🤖 AI Summary
Large-scale labels automatically generated by multimodal foundation models (e.g., CLIP, LLaVA) lack ground-truth annotations; existing evaluation methods rely on limited metrics or small-sample inspections, hindering detection of latent errors—especially in open-vocabulary image segmentation.
Method: We propose the first human-in-the-loop visual analytics framework tailored for this task. It integrates multimodal output analysis, visual clustering-based diagnosis, interactive label correction, and an expert feedback loop to enable fine-grained quality assessment and iterative refinement.

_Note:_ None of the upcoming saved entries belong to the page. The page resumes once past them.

/-- The shift amount: the low 6 bits, or the low 5 bits of a W form. -/
def sh6 (b : Word) : Nat := b.toNat % 64
def sh5 (b : BitVec 32) : Nat := b.toNat % 32

/-- 1 or 0. -/
def flag (b : Bool) : Word := if b then 1 else 0

/-- The quotients and remainders of R151: a zero divisor gives all ones and the dividend. -/
def divS {n : Nat} (a b : BitVec n) : BitVec n := if b = 0 then BitVec.allOnes n else a.sdiv b
def divU {n : Nat} (a b : BitVec n) : BitVec n := if b = 0 then BitVec.allOnes n else a.udiv b
def remS {n : Nat} (a b : BitVec n) : BitVec n := if b = 0 then a else a.srem b
def remU {n : Nat} (a b : BitVec n) : BitVec n := if b = 0 then a else a.umod b

/-- Leading and trailing zero bits; 64 for 0 (Table 4.4). -/
def clz64 (a : Word) : Word := BitVec.ofNat 64 (if a = 0 then 64 else 63 - Nat.log2 a.toNat)

def ctzFrom (a : Word) : Nat → Nat → Nat
  | 0, k => k
  | f + 1, k => if a.getLsbD k then k else ctzFrom a f (k + 1)

def ctz64 (a : Word) : Word := BitVec.ofNat 64 (ctzFrom a 64 0)

/-- The high 64 bits of a product (Table 4.4). -/
def high64 (x : Int) : Word := BitVec.ofInt 64 (x / 2 ^ 64)

/-- A branch (R157). -/
def State.branch (s : State) (i : Issue) (rs1 rs2 : SReg) (off : BitVec 16) (c : Word → Word → Bool) :
    Host.Outcome State Fault Refusal :=
  s.issue i fun s =>
    if c (s.rs i rs1) (s.rs i rs2) then .jump s ((s.ctx i.tile i.ctx).pc + wordOff off) else .retire s

/-- A load of `n` bytes extended to a register value (R154, R155). -/
def State.load (s : State) (i : Issue) (rd rs1 : SReg) (imm : BitVec 16) (n : Nat) (ext : Nat → Word) :
    Host.Outcome State Fault Refusal :=
  s.issue i fun s =>
    let ea := s.ea i rs1 imm
    match loadFault ea n with
    | some c => .trap c ea
    | none =>
      match s.readLocal i ea.toNat n with
      | (s1, .ok bs) => .retire (s1.ws i rd (ext (leNat bs)))
      | (_, .error o) => .ecc o

/-- A store of the low `n` bytes of rs2 (R154, R155). -/
def State.store (s : State) (i : Issue) (rs2 rs1 : SReg) (imm : BitVec 16) (n : Nat) :
    Host.Outcome State Fault Refusal :=
  s.issue i fun s =>
    let ea := s.ea i rs1 imm
    match storeFault ea n with
    | some c => .trap c ea
    | none => .retire (s.writeLocal i ea.toNat (leBytes n (s.rs i rs2).toNat))

/-- Sign and zero extension of `n` loaded bits. -/
def sextN (n : Nat) (x : Nat) : Word := (BitVec.ofNat n x).signExtend 64
def zextN (x : Nat) : Word := BitVec.ofNat 64 x

/-! ### ALU (Table 4.4) -/

/-- ADD (R150): rs1 + rs2 modulo 2^64. -/
def execAdd (i : Issue) (rd rs1 rs2 : SReg) (s : State) : Host.Outcome State Fault Refusal :=
  s.alu i rd rs1 rs2 fun a b => a + b

/-- SUB (R150): rs1 - rs2 modulo 2^64. -/
def execSub (i : Issue) (rd rs1 rs2 : SReg) (s : State) : Host.Outcome State Fault Refusal :=
  s.alu i rd rs1 rs2 fun a b => a - b

/-- AND (R150): bitwise and. -/
def execAnd (i : Issue) (rd rs1 rs2 : SReg) (s : State) : Host.Outcome State Fault Refusal :=
  s.alu i rd rs1 rs2 fun a b => a &&& b

/-- OR (R150): bitwise or. -/
def execOr (i : Issue) (rd rs1 rs2 : SReg) (s : State) : Host.Outcome State Fault Refusal :=
  s.alu i rd rs1 rs2 fun a b => a ||| b

/-- XOR (R150): bitwise exclusive or. -/
def execXor (i : Issue) (rd rs1 rs2 : SReg) (s : State) : Host.Outcome State Fault Refusal :=
  s.alu i rd rs1 rs2 fun a b => a ^^^ b

/-- SLL (R150): shift left. -/
def execSll (i : Issue) (rd rs1 rs2 : SReg) (s : State) : Host.Outcome State Fault Refusal :=
  s.alu i rd rs1 rs2 fun a b => a <<< sh6 b

/-- SRL (R150): shift right, zero fill. -/
def execSrl (i : Issue) (rd rs1 rs2 : SReg) (s : State) : Host.Outcome State Fault Refusal :=
  s.alu i rd rs1 rs2 fun a b => a >>> sh6 b

/-- SRA (R150): shift right, sign fill. -/
def execSra (i : Issue) (rd rs1 rs2 : SReg) (s : State) : Host.Outcome State Fault Refusal :=
  s.alu i rd rs1 rs2 fun a b => a.sshiftRight (sh6 b)

/-- SLT (R150): signed less than. -/
def execSlt (i : Issue) (rd rs1 rs2 : SReg) (s : State) : Host.Outcome State Fault Refusal :=
  s.alu i rd rs1 rs2 fun a b => flag (a.slt b)

/-- SLTU (R150): unsigned less than. -/
def execSltu (i : Issue) (rd rs1 rs2 : SReg) (s : State) : Host.Outcome State Fault Refusal :=
  s.alu i rd rs1 rs2 fun a b => flag (a.ult b)

/-- MIN (R150): signed minimum. -/
def execMin (i : Issue) (rd rs1 rs2 : SReg) (s : State) : Host.Outcome State Fault Refusal :=
  s.alu i rd rs1 rs2 fun a b => if a.slt b then a else b

/-- MAX (R150): signed maximum. -/
def execMax (i : Issue) (rd rs1 rs2 : SReg) (s : State) : Host.Outcome State Fault Refusal :=
  s.alu i rd rs1 rs2 fun a b => if a.slt b then b else a

/-- MINU (R150): unsigned minimum. -/
def execMinu (i : Issue) (rd rs1 rs2 : SReg) (s : State) : Host.Outcome State Fault Refusal :=
  s.alu i rd rs1 rs2 fun a b => if a.ult b then a else b

/-- MAXU (R150): unsigned maximum. -/
def execMaxu (i : Issue) (rd rs1 rs2 : SReg) (s : State) : Host.Outcome State Fault Refusal :=
  s.alu i rd rs1 rs2 fun a b => if a.ult b then b else a

/-- MUL (R150): low 64 bits of the product. -/
def execMul (i : Issue) (rd rs1 rs2 : SReg) (s : State) : Host.Outcome State Fault Refusal :=
  s.alu i rd rs1 rs2 fun a b => a * b

/-- MULH (R150): high 64 bits, signed by signed. -/
def execMulh (i : Issue) (rd rs1 rs2 : SReg) (s : State) : Host.Outcome State Fault Refusal :=
  s.alu i rd rs1 rs2 fun a b => high64 (a.toInt * b.toInt)

/-- MULHU (R150): high 64 bits, unsigned by unsigned. -/
def execMulhu (i : Issue) (rd rs1 rs2 : SReg) (s : State) : Host.Outcome State Fault Refusal :=
  s.alu i rd rs1 rs2 fun a b => high64 ((a.toNat : Int) * (b.toNat : Int))

/-- MULHSU (R150): high 64 bits, signed rs1 by unsigned rs2. -/
def execMulhsu (i : Issue) (rd rs1 rs2 : SReg) (s : State) : Host.Outcome State Fault Refusal :=
  s.alu i rd rs1 rs2 fun a b => high64 (a.toInt * (b.toNat : Int))

/-- DIV (R150): signed quotient toward zero (R151). -/
def execDiv (i : Issue) (rd rs1 rs2 : SReg) (s : State) : Host.Outcome State Fault Refusal :=
  s.alu i rd rs1 rs2 fun a b => divS a b

/-- DIVU (R150): unsigned quotient (R151). -/
def execDivu (i : Issue) (rd rs1 rs2 : SReg) (s : State) : Host.Outcome State Fault Refusal :=
  s.alu i rd rs1 rs2 fun a b => divU a b

/-- REM (R150): signed remainder with the sign of rs1 (R151). -/
def execRem (i : Issue) (rd rs1 rs2 : SReg) (s : State) : Host.Outcome State Fault Refusal :=
  s.alu i rd rs1 rs2 fun a b => remS a b

/-- REMU (R150): unsigned remainder (R151). -/
def execRemu (i : Issue) (rd rs1 rs2 : SReg) (s : State) : Host.Outcome State Fault Refusal :=
  s.alu i rd rs1 rs2 fun a b => remU a b

/-- CLZ (R150): count of leading zero bits. -/
def execClz (i : Issue) (rd rs1 : SReg) (s : State) : Host.Outcome State Fault Refusal :=
  s.alu1 i rd rs1 clz64

/-- CTZ (R150): count of trailing zero bits. -/
def execCtz (i : Issue) (rd rs1 : SReg) (s : State) : Host.Outcome State Fault Refusal :=
  s.alu1 i rd rs1 ctz64

/-- POPC (R150): count of one bits. -/
def execPopc (i : Issue) (rd rs1 : SReg) (s : State) : Host.Outcome State Fault Refusal :=
  s.alu1 i rd rs1 (fun a => BitVec.ofNat 64 (popCount 64 a.toNat))

/-- ADDW (R150): sum, 32 bits. -/
def execAddw (i : Issue) (rd rs1 rs2 : SReg) (s : State) : Host.Outcome State Fault Refusal :=
  s.alu i rd rs1 rs2 (word32 fun a b => a + b)

/-- SUBW (R150): difference, 32 bits. -/
def execSubw (i : Issue) (rd rs1 rs2 : SReg) (s : State) : Host.Outcome State Fault Refusal :=
  s.alu i rd rs1 rs2 (word32 fun a b => a - b)

/-- SLLW (R150): shift left, 32 bits. -/
def execSllw (i : Issue) (rd rs1 rs2 : SReg) (s : State) : Host.Outcome State Fault Refusal :=
  s.alu i rd rs1 rs2 (word32 fun a b => a <<< sh5 b)

/-- SRLW (R150): shift right, zero fill, 32 bits. -/
def execSrlw (i : Issue) (rd rs1 rs2 : SReg) (s : State) : Host.Outcome State Fault Refusal :=
  s.alu i rd rs1 rs2 (word32 fun a b => a >>> sh5 b)

/-- SRAW (R150): shift right, sign fill, 32 bits. -/
def execSraw (i : Issue) (rd rs1 rs2 : SReg) (s : State) : Host.Outcome State Fault Refusal :=
  s.alu i rd rs1 rs2 (word32 fun a b => a.sshiftRight (sh5 b))

/-- MULW (R150): product, 32 bits. -/
def execMulw (i : Issue) (rd rs1 rs2 : SReg) (s : State) : Host.Outcome State Fault Refusal :=
  s.alu i rd rs1 rs2 (word32 fun a b => a * b)

/-- DIVW (R150): signed quotient (R151), 32 bits. -/
def execDivw (i : Issue) (rd rs1 rs2 : SReg) (s : State) : Host.Outcome State Fault Refusal :=
  s.alu i rd rs1 rs2 (word32 fun a b => divS a b)

/-- DIVUW (R150): unsigned quotient (R151), 32 bits. -/
def execDivuw (i : Issue) (rd rs1 rs2 : SReg) (s : State) : Host.Outcome State Fault Refusal :=
  s.alu i rd rs1 rs2 (word32 fun a b => divU a b)

/-- REMW (R150): signed remainder (R151), 32 bits. -/
def execRemw (i : Issue) (rd rs1 rs2 : SReg) (s : State) : Host.Outcome State Fault Refusal :=
  s.alu i rd rs1 rs2 (word32 fun a b => remS a b)

/-- REMUW (R150): unsigned remainder (R151), 32 bits. -/
def execRemuw (i : Issue) (rd rs1 rs2 : SReg) (s : State) : Host.Outcome State Fault Refusal :=
  s.alu i rd rs1 rs2 (word32 fun a b => remU a b)

/-! ### Immediates (R148, R152) -/

/-- ADDI (R152): rs1 + sext imm. -/
def execAddi (i : Issue) (rd rs1 : SReg) (imm : BitVec 16) (s : State) :
    Host.Outcome State Fault Refusal :=
  s.alu1 i rd rs1 fun a => a + imm.signExtend 64

/-- ANDI (R152): rs1 and zext imm. -/
def execAndi (i : Issue) (rd rs1 : SReg) (imm : BitVec 16) (s : State) :
    Host.Outcome State Fault Refusal :=
  s.alu1 i rd rs1 fun a => a &&& imm.setWidth 64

Contribution/Results: By introducing visual analytics into the quality assurance pipeline for auto-generated labels, our approach overcomes the limitations of purely quantitative or sampling-based validation. Evaluated on two benchmark datasets, it significantly improves downstream task performance while enabling efficient identification of systematic labeling errors and enhancing model generalization.
📝 Abstract
The advances in multi-modal foundation models (FMs) (e.g., CLIP and LLaVA) have facilitated the auto-labeling of large-scale datasets, enhancing model performance in challenging downstream tasks such as open-vocabulary object detection and segmentation. However, the quality of FM-generated labels is less studied as existing approaches focus more on data quantity over quality. This is because validating large volumes of data without ground truth presents a considerable challenge in practice. Existing methods typically rely on limited metrics to identify problematic data, lacking a comprehensive perspective, or apply human validation to only a small data fraction, failing to address the full spectrum of potential issues. To overcome these challenges, we introduce VISTA, a visual analytics framework that improves data quality to enhance the performance of multi-modal models. Targeting the complex and demanding domain of open-vocabulary image segmentation, VISTA integrates multi-phased data validation strategies with human expertise, enabling humans to identify, understand, and correct hidden issues within FM-generated labels. Through detailed use cases on two benchmark datasets and expert reviews, we demonstrate VISTA's effectiveness from both quantitative and qualitative perspectives.